Is it possible to have the QIC method implemented in Python too? The linked paper describes how to calculate the QIC rather briefly, so I hope it won't be too difficult. Hope to hear from you!

v57c01.pdf

josef...@gmail.com

unread,

Nov 22, 2016, 4:10:23 PM11/22/16

to pystatsmodels

sounds very popular, There is also a user contributed Stata version. So we need it also.

We don't have a quasi-likelihood attached to our families, AFAIR, only the full likelihood. So, that might be a missing piece for a quick implementation from the outside of the models.

However, I'm not sure what's the background for this. Skimming the Pan 2001 article, it sounds a bit "shaky" to me. Quasi-likelihood mainly adds dispersion, and if there are any other deviation from the "true" likelihood model, as assumed in GEE, then comparing an objective function across models doesn't have any standard/nice properties.

But I never looked at AIC/BIC alternatives if we don't have at least a likelihood interpretation.

There might be some selection criteria based on predictive accuracy. For parameter estimation and selection of variables, I would rely more on the score tests which we have built into GEE (score tests in GEE are a bit conservative, as far as I remember).

Or, my intuition is wrong.

Josef

josef...@gmail.com

unread,

Nov 22, 2016, 8:42:16 PM11/22/16

to pystatsmodels

On Tue, Nov 22, 2016 at 4:10 PM, <josef...@gmail.com> wrote:

On Tue, Nov 22, 2016 at 10:04 AM, Robin Kramer <kramer...@gmail.com> wrote:
After having learnt R, I've been using Python as my main tool for data analysis and I've been loving it so far. However, since I've started using statistical methods that are just a little more complex, I encountered the limits of it: Much of the complex methods that are in R, have not been implemented in statsmodels yet :(

to add a few comments to this:

As in the discussion "Python versus R" that has mostly shifted to "Python and R", it should be clear that there are no (!?) other packages that cover as wide a range of methods in statistics as R. (usability and consistency across packages is a different issue)

For example for (outlier) robust estimation we just have the basic M-estimators, and scikit-learn has some things, while in R many of the "big" guys and several dedicated R developers (package maintainers) have collaborated for 10 to 20 years.

So we try to get the basic tools plus pretty good coverage in some areas where some developers are more interested in. Statespace models is currently one of those. GLM and GEE are in pretty good shape, so it's worth thinking about what parts are still missing,

for GLM:

https://github.com/statsmodels/statsmodels/issues/2804

https://github.com/statsmodels/statsmodels/issues/2753

We have got some of those since those issues where opened, largely because of the work of thequackdaddy.

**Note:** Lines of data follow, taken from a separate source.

/-- Publishing a block up to byte `n`, all of it in its slots, is sound (R102). -/
theorem soundWrite_block (hm : microOk (.block2 c bytes t written published) s) {n : Nat} (hpub : published ≤ n)
    (hn : n ≤ written) : SoundWrite s (s.setTail c (s.advIdx c t n)) := by
  rw [advIdx_of_blockOk hm hpub]
  obtain ⟨-, -, -, hwl, -, htail, hroom, hslot⟩ := hm
  refine .publish c (n - published) (fun k => blockByte bytes (published + k)) (by omega) fun k hk => ?_
  rw [htail, State.advIdx_advIdx]
  exact hslot _ (by omega)

/-- An earlier publication leaves the rest of the block to be published (R102). -/
theorem microOk_block_publish (hi : s.indicesOk c) (hm : microOk (.block2 c bytes t written published) s) {n : Nat}
    (hpub : published ≤ n) (hn : n ≤ written) :
    microOk (.block2 c bytes t written n) (s.setTail c (s.advIdx c t n)) := by
  have hadv := advIdx_of_blockOk hm hpub
  obtain ⟨hc, ht, -, hwl, hlen, -, hroom, hslot⟩ := hm
  have hsize : (s.setTail c (s.advIdx c t n)).size c = s.size c + (n - published) := by
    rw [hadv]
    exact State.size_setTail_advIdx hi (by omega)
  refine ⟨hc, ht, hn, hwl, hlen, by simp, ?_, by simpa using hslot⟩
  rw [hsize, State.setTail_cap]
  omega

/-- The slot of the next byte of a block is not live: only published bytes are. -/
theorem notLive_of_blockOk (hi : s.indicesOk c) (hm : microOk (.block2 c bytes t written published) s)
    (hw : written < blockLength bytes) : s.notLive c (s.advIdx c t written) := by
  have ⟨_, _, hpw, _, _, _, hroom, _⟩ := hm
  rw [advIdx_of_blockOk hm hpw]
  exact State.notLive_advIdx_tail hi (by omega)

/-- The next byte of a block goes to a slot of its own, so that the earlier ones stay (R102). -/
theorem microOk_block_store (hm : microOk (.block2 c bytes t written published) s) (hw : written < blockLength bytes) :
    microOk (.block2 c bytes t (written + 1) published)
      (s.withSlot c (s.advIdx c t written) (blockByte bytes written)) := by
  obtain ⟨hc, ht, hpw, -, hlen, htail, hroom, hslot⟩ := hm
  have hM : s.len c = s.cap c + 1 := rfl
  refine ⟨hc, ht, by omega, hw, hlen, by simpa using htail, by simpa using hroom, ?_⟩
  intro k hk
  rw [State.withSlot_advIdx]
  rcases Nat.lt_or_eq_of_le (Nat.le_of_lt_succ hk) with hlt | rfl
  · have hne : s.advIdx c t k ≠ s.advIdx c t written := fun heq => by
      have := (State.advIdx_inj (by omega) (by omega)).1 heq
      omega
    rw [State.withSlot_slot_other s c _ hne]
    exact hslot k hlt
  · simp

theorem microBlock2_sound {choice : Nat} (hi : s.indicesOk c) (hm : microOk (.block2 c bytes t written published) s) :
    (microBlock2 choice c bytes t written published s).Sound choice s := by
  unfold microBlock2
  split
  next h =>
    obtain ⟨hlt, hle, -⟩ := h
    exact ⟨soundWrite_block hm (Nat.le_of_lt hlt) hle, microOk_block_publish hi hm (Nat.le_of_lt hlt) hle, fun h0 => by omega⟩
  next =>
    split
    next hw =>
      rw [slotWrite_ok.2 ⟨s.advIdx_lt c t written, rfl⟩]
      exact Progress.sound_go_store (s.advIdx_lt c t written) (notLive_of_blockOk hi hm hw) (microOk_block_store hm hw)
    next hw =>
      have ⟨_, _, hpw, hwl, _⟩ := hm
      exact soundWrite_block hm (by omega) (by omega)

end Block

/-- Everything a micro-step does, in the invariant's terms: but for CLEAR's two it is sound. -/
theorem micro_sound {m : Micro} {s : State} (choice : Nat) (hs : (s.setMl (.inOp m)).Inv) :
    (∃ c, m = .clear1 c ∨ m = .clear2 c) ∨ (micro choice m s).Sound choice s := by
  have hi : ∀ c, s.indicesOk c := hs.indicesOk
  have hm : microOk m s := hs.mainLoopOk
  cases m with
  | clear1 c => exact .inl ⟨c, .inl rfl⟩
  | clear2 c => exact .inl ⟨c, .inr rfl⟩
  | push1 c b => exact .inr (microPush1_sound hm)
  | push2 c b => exact .inr (microPush2_sound (hi c) hm)
  | push3 c b => exact .inr (microPush3_sound (choice := choice) (hi c) hm)
  | pop1 c => exact .inr (microPop1_sound hm)
  | pop2 c => exact .inr (microPop2_sound (hi c) (hs.liveWritten (by simp)) hm)
  | pop3 c v =>
    obtain ⟨-, he, -⟩ := hm
    exact .inr (.drop c he)
  | block1 c bytes => exact .inr (microBlock1_sound (hi c) hm)
  | block2 c bytes t written published => exact .inr (microBlock2_sound (hi c) hm)
  | query1 q c =>
    refine .inr ?_
    simp only [micro, microQuery1]
    split
    · exact Progress.sound_go_same trivial
    · exact Progress.sound_go_same trivial
  | queryTail q c h => exact .inr .nothing
  | queryHead q c t => exact .inr .nothing
  | stwr1 v => exact .inr (.sr v)
  | irqen1 src => exact .inr (.ie src true)
  | irqdis1 src => exact .inr (.ie src false)

end Sys2Proof.Machine

/-!
SUPPORT. Every step is safe (10_state.md R37, R38; 60_exceptions.md R153): from a state that meets the invariant it leads to
one that meets it, or stops where the spec says it stops. CLEAR's two micro-steps, the uninterrupted run, the handlers and the
turns.
-/

namespace Sys2Proof.Machine

/-- The two faults the spec gives a step from a state that meets the invariant (R153). -/
abbrev Fault.ofSpec (f : Fault) : Prop := f = .hotplugPushOnFull ∨ ∃ c, f = .clearUnmasked c

/-- A step's outcome is safe: a state that meets the invariant, one of the spec's two faults, or a refusal. -/
def SafeOutcome : Host.Outcome State Fault Refusal → Prop
  | .next t => t.Inv
  | .fault f => f.ofSpec
  | .refused _ => True

/-! ### CLEAR -/

theorem State.liveWritten_congr {s t : State} {c : Channel} (hpar : t.par = s.par) (hch : t.chan c = s.chan c) :
    t.liveWritten c ↔ s.liveWritten c := by
  rw [State.liveWritten_iff_queue, State.liveWritten_iff_queue, State.queue_congr hpar hch]

/-- A channel whose cells do not change stays as it is while the main loop is not in its CLEAR. -/
theorem State.chanOk_of_chan_eq {s t : State} {c : Channel} (hs : s.chanOk c) (hml : s.ml ≠ .inOp (.clear2 c))
    (hpar : t.par = s.par) (hch : t.chan c = s.chan c) : t.chanOk c := by
  obtain ⟨hi, hb, hw⟩ := hs
  exact ⟨(State.indicesOk_congr hpar hch).2 hi, (State.bufferOk_congr hpar hch).2 hb,
    .inr ((State.liveWritten_congr hpar hch).2 (hw.resolve_left hml))⟩

/-- CLEAR's head write: what is live of the channel is of no concern until the tail write (R106). -/
theorem inv_clear1 {c : Channel} {s : State} (hs : (s.setMl (.inOp (.clear1 c))).Inv) :
    ((s.setHead c 0).setMl (.inOp (.clear2 c))).Inv := by
  obtain ⟨hwf, hch, hmask, hpend⟩ := State.inv_iff.1 hs
  refine State.inv_iff.2 ⟨hwf, fun c' => ?_, ⟨hmask, s.setHead_head c 0⟩, hpend⟩
  by_cases hc : c' = c
  · subst hc
    obtain ⟨hi, hb, -⟩ := hch c'
    exact ⟨State.indicesOk_setHead (s := s) hi (s.len_pos c'), State.bufferOk_setHead (s := s) hb, .inl rfl⟩
  · exact State.chanOk_of_chan_eq (hch c') (by simp) rfl (State.withChan_chan_other s _ hc)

Having good issues and wishlists for those areas are useful so we see what's missing and what should be the priorities. Implementing it might still take time if nobody is interested enough to work on it.

In my personal interest I often get stuck in generic methods and reusable tools that are missing to expand in several models. Sandwich covariance is one that has been pretty successful, adding weights to all models would be another great thing that will open up a many new applications for the existing models. We also need better and more flexible covariance matrix estimators in general to be plugged in in several places. Another one that has been on my wishlist for a long time are generic diagnostic measures and hypothesis tests that can be plugged into many models instead of having them just for OLS as it is now.

So, I'm always happy to see contributions for specific methods as counterpoint to me getting lost in generic or general solutions.

Josef

https://fr.wiktionary.org/wiki/besser_ein_Spatz_in_der_Hand_als_eine_Taube_auf_dem_Dach

josef...@gmail.com

unread,

Nov 22, 2016, 9:34:16 PM11/22/16

to pystatsmodels

On Tue, Nov 22, 2016 at 8:42 PM, <josef...@gmail.com> wrote:

On Tue, Nov 22, 2016 at 4:10 PM, <josef...@gmail.com> wrote:

On Tue, Nov 22, 2016 at 10:04 AM, Robin Kramer <kramer...@gmail.com> wrote:
After having learnt R, I've been using Python as my main tool for data analysis and I've been loving it so far. However, since I've started using statistical methods that are just a little more complex, I encountered the limits of it: Much of the complex methods that are in R, have not been implemented in statsmodels yet :(

to add a few comments to this:

As in the discussion "Python versus R" that has mostly shifted to "Python and R", it should be clear that there are no (!?) other packages that cover as wide a range of methods in statistics as R. (usability and consistency across packages is a different issue)

For example for (outlier) robust estimation we just have the basic M-estimators, and scikit-learn has some things, while in R many of the "big" guys and several dedicated R developers (package maintainers) have collaborated for 10 to 20 years.

So we try to get the basic tools plus pretty good coverage in some areas where some developers are more interested in. Statespace models is currently one of those. GLM and GEE are in pretty good shape, so it's worth thinking about what parts are still missing,
for GLM:
https://github.com/statsmodels/statsmodels/issues/2804
https://github.com/statsmodels/statsmodels/issues/2753
We have got some of those since those issues where opened, largely because of the work of thequackdaddy.

Having good issues and wishlists for those areas are useful so we see what's missing and what should be the priorities. Implementing it might still take time if nobody is interested enough to work on it.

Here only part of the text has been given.